Push-Down operations

An important function of Doris On Elastic search is to push down filtering conditions: push ES under filtering conditions, so that only data that really meets the conditions can be returned, which can significantly improve query performance and reduce the CPU, memory and IO utilization of Doris and Elastic search.

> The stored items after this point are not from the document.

/-- The bytes of a write that lie in one granule, as one write. -/
def granuleWrites (a : Nat) (bytes : List Byte) : List GWrite :=
  let first := a / 8
  let n := if bytes.isEmpty then 0 else (a + bytes.length - 1) / 8 - first + 1
  (List.range n).map fun k =>
    let g := first + k
    let at' (i : Nat) : Option Byte := if a ≤ 8 * g + i then bytes[8 * g + i - a]? else none
    { granule := g, mask := BitVec.ofNat 8 ((List.range 8).foldl (fun m i => if (at' i).isSome then m + 2 ^ i else m) 0)
      value := dword fun i => (at' i).getD 0 }

/-- HOST_CXL_WRITE: a write of the host at a physical address of module memory, in the order of the host-port path; one to the host's
own memory performs at once. -/
def execHostCxlWrite (addr : Nat) (bytes : List Byte) (s : State) : Out :=
  .next ((granuleWrites addr bytes).foldl (fun s w =>
    match s.homeOf (8 * w.granule) with
    | some (.die _) => s.setPath hostPath (s.pathItems hostPath ++ [.write .host w])
    | some .host => s.setHome w
    | some (.tier _) | some (.module _) | none => s) s)

/-- HOST_CXL_READ: the home copies of `n` bytes; a read of a marked granule fails (R394). -/
def execHostCxlRead (addr n : Nat) (s : State) : Out :=
  .next { s with hostOut :=
    if s.marked.any fun g => decide (addr ≤ 8 * g + 7) && decide (8 * g < addr + n) then []
    else (List.range n).map fun i => (s.byte (addr + i)).zeroExtend 64 }

/-! ### Soft errors (R394) -/

def execLinkCrcReplay (l : LinkId) (s : State) : Out :=
  .next (
    let h := { s.host with lreplay := s.host.lreplay + 1 }
    match l with
    | .nguven p => s.setHost { h with ngReplays := setF h.ngReplays p (getF h.ngReplays p + 1) }
    | .tier _ | .host => s.setHost h)

/-- A configuration stream is on its way to a region: under way command by command, sent and not yet committed, or the next thing that
the region does. -/
def State.sending (s : State) (d : Fin 4) (r : Fin 16) : Bool :=
  decide ((s.cursor d).region = some r) || (s.region d r).sent.isSome || ((s.region d r).task.isNone && (s.awaiting d r).isSome)

/-- Fault time of a stream that is sent again for the first time: what has passed since it was first sent (R394). -/
def Region.sendTime (g : Region) (now : Nat) : Nat :=
  match g.resent, g.sent with
  | 0, some t => now - t
  | _, _ => 0

/-- CONFIG_PARITY_RETRY: the region's stream is sent again from its begin, and reported; the time from its first send to the commit is
fault time (R394). -/
def execConfigParityRetry (die : Fin 4) (r : Fin 16) (s : State) : Out :=
  .next (
    if s.sending die r then
      let g := s.region die r
      let s1 := if (s.cursor die).region = some r then s.setCursor die { region := some r } else s
      let s2 := s1.setRegion die r { g with sent := some (g.sent.getD s.time), resent := g.resent + 1 }
      let s3 := match s.loadingTask die r with
        | some t => s2.setTask { t with faultTime := t.faultTime + g.sendTime s.time }
        | none => s2
      s3.report (eventRec 18 die r.val (g.resent + 1) (taskNo g.task) 0 (BitVec.ofNat 64 r.val))
    else s)

/-- Counts and reports an uncorrectable error. -/
def State.reportError (s : State) (d : Fin 4) (r struct : Nat) (task : BitVec 32) (addr detail : Word) : State :=
  (s.setDie d { s.die d with uecnt := (s.die d).uecnt + 1 }).report (eventRec 17 d r struct task addr detail)

/-- Die of a physical granule, 0 where it is homed on none. -/
def State.dieOfGranule (s : State) (g : Nat) : Fin 4 :=
  match s.homeOf (8 * g) with
  | some (.die d) => d
  | some .host | some (.tier _) | some (.module _) | none => 0

/-- Data of a structure is marked: a physical granule, a granule of the MTs by number, or a slot, by eight times its tile's number and its
own. Of structure 8 the manual names no granule (R394, log 144). -/
def State.markData (s : State) (st g : Nat) : State :=
  if 1 ≤ st ∧ st ≤ 3 then (if s.marked.contains g then s else { s with marked := s.marked ++ [g] })
  else if st = 4 then (if s.mtMarked.contains g then s else { s with mtMarked := s.mtMarked ++ [g] })
  else if st = 5 then
    let p := (elemOfKey (g / 8 * 16))
    let tl := s.tile p.die p.x p.y
    let k : Fin 8 := ⟨g % 8, by omega⟩
    s.setTile p.die p.x p.y { tl with slots := setF tl.slots k { getF tl.slots k with bad := true } }
  else s

/-- UNCORRECTABLE_ERROR: data marks its granule and fails a reading task; code or a field stops its core or region. -/
def execUncorrectableError (w : ErrorAt) (s : State) : Out :=
  .next (
    match w with
    | .data st g task place =>
      let memory := decide (1 ≤ st) && decide (st ≤ 3)
      let s1 := s.markData st g
      let d : Fin 4 := match task.bind s.task? with
        | some t => t.die
        | none => if memory then s.dieOfGranule g else 0
      let s2 := match task with
        | some t => s1.failTask t 6 0 0
        | none => s1
      s2.reportError d (regionNo ((task.bind s.task?).bind (·.region))) st (taskNo task)
        (if memory then BitVec.ofNat 64 (8 * g) else 0) (BitVec.ofNat 64 place)
    | .code c =>
      let k := s.core c
      let s1 := s.stopCore c
      let s2 := match k.task with
        | some t => s1.failTask t 6 0 0
        | none => s1
      s2.reportError (dieOf c) (regionNo (s.ownRegion c)) 6 (taskNo k.task) 0 (BitVec.ofNat 64 (slotOf c).val)
    | .field a =>
      let r := s.regionAt a.die a.x a.y
      let task := r.bind fun r => (s.region a.die r).task
      let s1 := match r with
        | some r => s.setRegion a.die r { s.region a.die r with committed := false, image := none }
        | none => s
      let s2 := match task with
        | some t => s1.failTask t 6 0 0
        | none => s1
      s2.reportError a.die (regionNo r) 7 (taskNo task) 0 (s.portId { a with e := 0 }))

end Sys2Proof.Machine
end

The following operators are optimized to push down filters as follows:

SQL syntaxES 5.x+ syntax
=term query
interms query
> , < , >= , ⇐range
andbool.filter
orbool.should
notbool.must_not
not inbool.must_not + terms
esqueryES Query DSL

Other notes

  1. ES Version Requirements

    The main version of ES is larger than 5. The scanning mode of ES data before 2. X and after 5. x is different. At present, the scanning mode of ES data after 5. x is supported.

  2. Does ES Cluster Support X-Pack Authentication

    Support all ES clusters using HTTP Basic authentication

  3. Some queries are much slower than requesting ES

    Yes, for example, query related to _count, etc., the ES internal will directly read the number of documents that meet the requirements of the relevant metadata, without the need to filter the real data.